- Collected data
○ ○ ○ ○
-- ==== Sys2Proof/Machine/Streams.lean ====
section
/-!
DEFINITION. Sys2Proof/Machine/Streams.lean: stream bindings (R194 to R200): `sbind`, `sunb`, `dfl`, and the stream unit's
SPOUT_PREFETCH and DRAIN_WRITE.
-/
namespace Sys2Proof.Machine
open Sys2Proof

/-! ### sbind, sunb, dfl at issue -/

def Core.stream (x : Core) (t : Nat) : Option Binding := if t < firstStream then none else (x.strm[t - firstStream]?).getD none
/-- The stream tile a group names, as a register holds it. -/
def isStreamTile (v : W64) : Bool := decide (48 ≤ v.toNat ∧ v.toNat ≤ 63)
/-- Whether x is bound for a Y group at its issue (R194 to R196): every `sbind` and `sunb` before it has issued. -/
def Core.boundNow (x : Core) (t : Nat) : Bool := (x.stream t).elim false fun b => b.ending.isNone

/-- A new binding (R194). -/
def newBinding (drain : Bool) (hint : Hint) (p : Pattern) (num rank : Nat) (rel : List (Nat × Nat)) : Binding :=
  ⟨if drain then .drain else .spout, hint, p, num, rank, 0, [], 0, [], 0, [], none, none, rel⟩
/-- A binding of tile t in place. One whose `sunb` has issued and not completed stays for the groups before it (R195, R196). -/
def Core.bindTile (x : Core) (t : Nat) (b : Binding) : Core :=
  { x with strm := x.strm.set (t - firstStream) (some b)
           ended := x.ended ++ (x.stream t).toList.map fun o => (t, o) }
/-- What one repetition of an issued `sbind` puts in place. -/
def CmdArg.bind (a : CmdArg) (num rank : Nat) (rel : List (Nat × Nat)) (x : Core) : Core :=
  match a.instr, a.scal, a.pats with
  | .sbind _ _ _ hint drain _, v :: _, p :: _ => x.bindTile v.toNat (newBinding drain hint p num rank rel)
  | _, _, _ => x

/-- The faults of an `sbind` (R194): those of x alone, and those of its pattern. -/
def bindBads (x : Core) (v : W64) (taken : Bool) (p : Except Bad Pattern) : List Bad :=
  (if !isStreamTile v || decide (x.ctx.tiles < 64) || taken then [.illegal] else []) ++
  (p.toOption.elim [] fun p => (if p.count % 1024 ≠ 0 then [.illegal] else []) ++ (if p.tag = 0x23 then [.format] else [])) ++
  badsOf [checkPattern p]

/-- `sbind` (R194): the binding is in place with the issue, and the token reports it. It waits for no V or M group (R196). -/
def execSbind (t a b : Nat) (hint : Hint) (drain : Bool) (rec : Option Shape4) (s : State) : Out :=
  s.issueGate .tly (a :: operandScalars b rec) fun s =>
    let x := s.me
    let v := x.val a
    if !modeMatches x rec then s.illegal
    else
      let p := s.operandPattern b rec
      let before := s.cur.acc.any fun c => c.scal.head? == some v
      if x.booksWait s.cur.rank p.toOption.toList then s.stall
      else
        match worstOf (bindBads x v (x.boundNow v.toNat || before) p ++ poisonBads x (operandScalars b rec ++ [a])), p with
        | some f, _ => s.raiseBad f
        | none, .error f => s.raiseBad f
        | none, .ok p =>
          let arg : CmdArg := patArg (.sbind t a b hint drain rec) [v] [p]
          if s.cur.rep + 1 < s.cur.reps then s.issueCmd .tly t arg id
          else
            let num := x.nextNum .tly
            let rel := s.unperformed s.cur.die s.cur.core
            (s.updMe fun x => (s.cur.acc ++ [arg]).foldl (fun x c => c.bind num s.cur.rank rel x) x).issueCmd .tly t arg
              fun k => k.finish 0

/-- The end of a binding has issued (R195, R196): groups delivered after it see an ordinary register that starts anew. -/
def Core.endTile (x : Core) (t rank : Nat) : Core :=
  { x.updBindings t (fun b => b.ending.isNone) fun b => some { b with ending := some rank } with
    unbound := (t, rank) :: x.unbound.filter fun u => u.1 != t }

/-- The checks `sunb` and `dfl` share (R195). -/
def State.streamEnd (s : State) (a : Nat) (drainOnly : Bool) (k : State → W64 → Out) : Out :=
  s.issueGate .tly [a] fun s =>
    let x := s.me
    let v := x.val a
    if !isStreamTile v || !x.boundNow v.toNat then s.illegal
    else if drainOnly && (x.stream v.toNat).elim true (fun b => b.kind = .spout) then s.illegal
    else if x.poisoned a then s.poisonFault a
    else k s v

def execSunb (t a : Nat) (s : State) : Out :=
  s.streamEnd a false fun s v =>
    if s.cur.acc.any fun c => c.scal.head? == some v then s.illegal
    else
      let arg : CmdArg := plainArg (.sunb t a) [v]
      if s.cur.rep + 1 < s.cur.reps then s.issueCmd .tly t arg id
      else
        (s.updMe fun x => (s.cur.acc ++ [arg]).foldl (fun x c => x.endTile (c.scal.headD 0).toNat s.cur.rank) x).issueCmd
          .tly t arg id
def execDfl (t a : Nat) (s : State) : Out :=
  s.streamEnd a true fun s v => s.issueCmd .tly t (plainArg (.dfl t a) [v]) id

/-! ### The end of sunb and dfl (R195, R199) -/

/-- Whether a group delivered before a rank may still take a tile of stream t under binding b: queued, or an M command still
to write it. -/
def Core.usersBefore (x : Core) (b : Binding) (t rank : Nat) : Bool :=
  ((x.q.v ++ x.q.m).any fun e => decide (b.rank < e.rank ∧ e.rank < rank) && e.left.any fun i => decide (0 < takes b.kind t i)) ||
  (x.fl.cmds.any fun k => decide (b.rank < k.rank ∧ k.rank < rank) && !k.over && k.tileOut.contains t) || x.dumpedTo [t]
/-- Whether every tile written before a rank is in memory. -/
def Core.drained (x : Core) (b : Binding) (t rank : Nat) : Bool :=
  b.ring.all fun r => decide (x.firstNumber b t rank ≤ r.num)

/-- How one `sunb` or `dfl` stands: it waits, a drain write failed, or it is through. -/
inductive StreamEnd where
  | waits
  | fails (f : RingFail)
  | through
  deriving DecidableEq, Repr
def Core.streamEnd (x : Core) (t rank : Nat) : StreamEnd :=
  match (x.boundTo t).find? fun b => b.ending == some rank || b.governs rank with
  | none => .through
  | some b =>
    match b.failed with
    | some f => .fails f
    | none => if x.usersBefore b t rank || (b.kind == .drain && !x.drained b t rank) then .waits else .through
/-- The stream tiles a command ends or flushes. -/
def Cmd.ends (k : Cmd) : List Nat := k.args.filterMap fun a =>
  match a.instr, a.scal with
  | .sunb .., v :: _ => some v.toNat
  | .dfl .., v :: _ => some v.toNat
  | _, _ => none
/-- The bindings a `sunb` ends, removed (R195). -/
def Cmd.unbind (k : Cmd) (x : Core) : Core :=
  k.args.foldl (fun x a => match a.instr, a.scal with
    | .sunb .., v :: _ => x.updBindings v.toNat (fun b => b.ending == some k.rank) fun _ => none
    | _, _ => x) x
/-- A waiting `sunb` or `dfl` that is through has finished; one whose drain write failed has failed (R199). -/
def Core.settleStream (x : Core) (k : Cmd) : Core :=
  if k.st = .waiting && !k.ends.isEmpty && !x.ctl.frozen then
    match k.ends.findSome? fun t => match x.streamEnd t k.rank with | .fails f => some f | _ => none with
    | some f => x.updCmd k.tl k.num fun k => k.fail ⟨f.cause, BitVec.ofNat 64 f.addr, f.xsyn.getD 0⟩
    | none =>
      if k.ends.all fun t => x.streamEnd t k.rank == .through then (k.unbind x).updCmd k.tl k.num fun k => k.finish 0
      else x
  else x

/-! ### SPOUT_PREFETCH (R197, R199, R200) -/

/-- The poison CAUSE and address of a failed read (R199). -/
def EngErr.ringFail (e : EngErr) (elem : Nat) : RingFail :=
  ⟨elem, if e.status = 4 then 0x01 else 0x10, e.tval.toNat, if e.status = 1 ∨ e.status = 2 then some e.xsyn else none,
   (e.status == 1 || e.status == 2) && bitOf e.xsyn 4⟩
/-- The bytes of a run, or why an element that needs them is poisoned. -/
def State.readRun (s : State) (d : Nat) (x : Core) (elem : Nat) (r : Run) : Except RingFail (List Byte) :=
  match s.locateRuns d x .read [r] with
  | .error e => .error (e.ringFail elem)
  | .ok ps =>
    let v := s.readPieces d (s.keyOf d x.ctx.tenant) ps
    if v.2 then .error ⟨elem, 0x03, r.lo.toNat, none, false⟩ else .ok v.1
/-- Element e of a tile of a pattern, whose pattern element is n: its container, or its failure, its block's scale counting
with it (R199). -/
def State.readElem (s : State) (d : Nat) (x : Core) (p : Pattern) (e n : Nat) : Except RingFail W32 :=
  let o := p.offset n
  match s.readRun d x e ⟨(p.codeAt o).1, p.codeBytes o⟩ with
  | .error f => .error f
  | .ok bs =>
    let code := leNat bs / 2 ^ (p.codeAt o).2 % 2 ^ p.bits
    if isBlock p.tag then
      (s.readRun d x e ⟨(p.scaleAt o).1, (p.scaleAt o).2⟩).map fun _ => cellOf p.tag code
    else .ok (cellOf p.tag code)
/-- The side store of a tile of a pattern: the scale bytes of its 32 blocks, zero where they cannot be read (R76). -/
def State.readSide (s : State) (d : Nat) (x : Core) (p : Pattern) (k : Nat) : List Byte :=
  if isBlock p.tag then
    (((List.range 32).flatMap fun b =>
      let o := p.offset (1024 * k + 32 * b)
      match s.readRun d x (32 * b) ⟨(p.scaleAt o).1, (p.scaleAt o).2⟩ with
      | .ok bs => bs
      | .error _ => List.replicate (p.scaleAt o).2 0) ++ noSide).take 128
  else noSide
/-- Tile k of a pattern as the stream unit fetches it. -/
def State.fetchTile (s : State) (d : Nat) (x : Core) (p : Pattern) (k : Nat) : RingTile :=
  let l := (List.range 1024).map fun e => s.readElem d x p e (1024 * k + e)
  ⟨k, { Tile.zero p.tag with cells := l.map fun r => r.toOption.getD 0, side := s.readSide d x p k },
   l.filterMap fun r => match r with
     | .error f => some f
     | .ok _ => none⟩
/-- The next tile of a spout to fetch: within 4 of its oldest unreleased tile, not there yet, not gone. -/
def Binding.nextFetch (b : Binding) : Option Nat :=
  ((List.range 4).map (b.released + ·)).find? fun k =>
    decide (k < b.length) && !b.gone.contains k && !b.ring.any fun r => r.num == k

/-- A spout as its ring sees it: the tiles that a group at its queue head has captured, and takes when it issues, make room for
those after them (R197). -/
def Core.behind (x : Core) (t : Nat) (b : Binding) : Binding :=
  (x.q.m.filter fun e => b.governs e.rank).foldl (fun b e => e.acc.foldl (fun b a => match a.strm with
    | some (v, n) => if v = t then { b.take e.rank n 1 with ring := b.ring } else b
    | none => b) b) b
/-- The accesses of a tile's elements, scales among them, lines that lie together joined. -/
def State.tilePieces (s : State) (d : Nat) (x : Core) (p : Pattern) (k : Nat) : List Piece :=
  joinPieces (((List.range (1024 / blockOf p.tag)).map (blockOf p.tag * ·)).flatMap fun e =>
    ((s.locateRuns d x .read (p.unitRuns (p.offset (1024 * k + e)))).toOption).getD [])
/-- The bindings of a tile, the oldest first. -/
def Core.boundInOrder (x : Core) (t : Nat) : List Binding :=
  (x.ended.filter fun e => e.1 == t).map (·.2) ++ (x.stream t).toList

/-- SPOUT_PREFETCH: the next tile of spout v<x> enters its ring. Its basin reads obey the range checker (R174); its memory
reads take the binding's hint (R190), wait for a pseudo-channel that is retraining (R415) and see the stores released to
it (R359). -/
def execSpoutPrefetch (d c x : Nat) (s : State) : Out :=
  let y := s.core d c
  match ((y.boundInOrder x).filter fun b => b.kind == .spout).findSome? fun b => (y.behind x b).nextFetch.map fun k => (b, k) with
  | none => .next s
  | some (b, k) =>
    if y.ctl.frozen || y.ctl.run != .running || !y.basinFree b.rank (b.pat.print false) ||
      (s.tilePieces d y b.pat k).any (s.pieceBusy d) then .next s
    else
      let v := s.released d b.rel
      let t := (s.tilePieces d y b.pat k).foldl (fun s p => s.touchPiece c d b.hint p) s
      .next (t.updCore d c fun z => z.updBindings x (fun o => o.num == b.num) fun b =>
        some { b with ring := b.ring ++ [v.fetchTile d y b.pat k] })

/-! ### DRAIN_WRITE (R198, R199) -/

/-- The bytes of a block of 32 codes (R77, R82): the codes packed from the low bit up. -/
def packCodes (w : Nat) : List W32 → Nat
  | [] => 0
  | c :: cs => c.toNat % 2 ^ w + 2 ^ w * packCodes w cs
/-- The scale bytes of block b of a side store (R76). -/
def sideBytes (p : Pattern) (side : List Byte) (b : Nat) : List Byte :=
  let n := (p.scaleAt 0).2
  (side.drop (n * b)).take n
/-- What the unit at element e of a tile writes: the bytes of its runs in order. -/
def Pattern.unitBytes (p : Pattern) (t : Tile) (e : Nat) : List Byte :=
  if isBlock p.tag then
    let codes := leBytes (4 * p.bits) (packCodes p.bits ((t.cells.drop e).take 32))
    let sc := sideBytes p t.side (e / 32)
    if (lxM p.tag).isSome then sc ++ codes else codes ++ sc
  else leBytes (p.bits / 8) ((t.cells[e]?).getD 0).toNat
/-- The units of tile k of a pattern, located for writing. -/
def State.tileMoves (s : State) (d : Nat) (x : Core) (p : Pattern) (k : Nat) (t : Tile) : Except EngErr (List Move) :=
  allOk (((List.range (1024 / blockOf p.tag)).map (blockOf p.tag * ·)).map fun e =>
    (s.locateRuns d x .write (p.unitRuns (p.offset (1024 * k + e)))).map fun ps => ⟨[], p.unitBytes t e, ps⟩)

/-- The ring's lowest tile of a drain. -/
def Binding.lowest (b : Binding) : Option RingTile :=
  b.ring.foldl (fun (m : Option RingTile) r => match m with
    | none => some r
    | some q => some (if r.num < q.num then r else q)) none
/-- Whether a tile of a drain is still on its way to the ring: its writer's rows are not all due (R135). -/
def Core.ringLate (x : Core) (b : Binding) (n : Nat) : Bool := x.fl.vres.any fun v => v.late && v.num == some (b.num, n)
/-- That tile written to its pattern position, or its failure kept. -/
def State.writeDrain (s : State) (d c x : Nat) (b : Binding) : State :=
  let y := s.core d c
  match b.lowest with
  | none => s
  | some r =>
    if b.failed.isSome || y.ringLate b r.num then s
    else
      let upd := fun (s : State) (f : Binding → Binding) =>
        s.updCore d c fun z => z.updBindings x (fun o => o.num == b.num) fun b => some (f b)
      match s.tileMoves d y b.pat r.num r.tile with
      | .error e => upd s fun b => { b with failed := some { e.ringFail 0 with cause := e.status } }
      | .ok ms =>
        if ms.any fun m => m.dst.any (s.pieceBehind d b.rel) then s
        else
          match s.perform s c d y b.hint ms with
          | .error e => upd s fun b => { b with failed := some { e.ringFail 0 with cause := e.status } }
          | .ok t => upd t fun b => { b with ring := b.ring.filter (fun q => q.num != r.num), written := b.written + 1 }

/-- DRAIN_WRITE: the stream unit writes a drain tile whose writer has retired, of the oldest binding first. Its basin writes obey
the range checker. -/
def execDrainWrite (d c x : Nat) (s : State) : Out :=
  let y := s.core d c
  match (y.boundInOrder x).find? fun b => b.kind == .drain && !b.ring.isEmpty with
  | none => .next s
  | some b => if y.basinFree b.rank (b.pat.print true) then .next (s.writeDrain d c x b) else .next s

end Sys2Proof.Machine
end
○ ○ ○ ○
- The problem
Look through the data above and return exactly the lines from the one that contains "0) ++ noSide).take 128" to the one that contains "def State.tilePieces (s", inclusive, with nothing else.

- Written answer
      | .error _ => List.replicate (p.scaleAt o).2 0) ++ noSide).take 128
  else noSide
/-- Tile k of a pattern as the stream unit fetches it. -/
def State.fetchTile (s : State) (d : Nat) (x : Core) (p : Pattern) (k : Nat) : RingTile :=
  let l := (List.range 1024).map fun e => s.readElem d x p e (1024 * k + e)
  ⟨k, { Tile.zero p.tag with cells := l.map fun r => r.toOption.getD 0, side := s.readSide d x p k },
   l.filterMap fun r => match r with
     | .error f => some f
     | .ok _ => none⟩
/-- The next tile of a spout to fetch: within 4 of its oldest unreleased tile, not there yet, not gone. -/
def Binding.nextFetch (b : Binding) : Option Nat :=
  ((List.range 4).map (b.released + ·)).find? fun k =>
    decide (k < b.length) && !b.gone.contains k && !b.ring.any fun r => r.num == k

/-- A spout as its ring sees it: the tiles that a group at its queue head has captured, and takes when it issues, make room for
those after them (R197). -/
def Core.behind (x : Core) (t : Nat) (b : Binding) : Binding :=
  (x.q.m.filter fun e => b.governs e.rank).foldl (fun b e => e.acc.foldl (fun b a => match a.strm with
    | some (v, n) => if v = t then { b.take e.rank n 1 with ring := b.ring } else b
    | none => b) b) b
/-- The accesses of a tile's elements, scales among them, lines that lie together joined. -/
def State.tilePieces (s : State) (d : Nat) (x : Core) (p : Pattern) (k : Nat) : List Piece :=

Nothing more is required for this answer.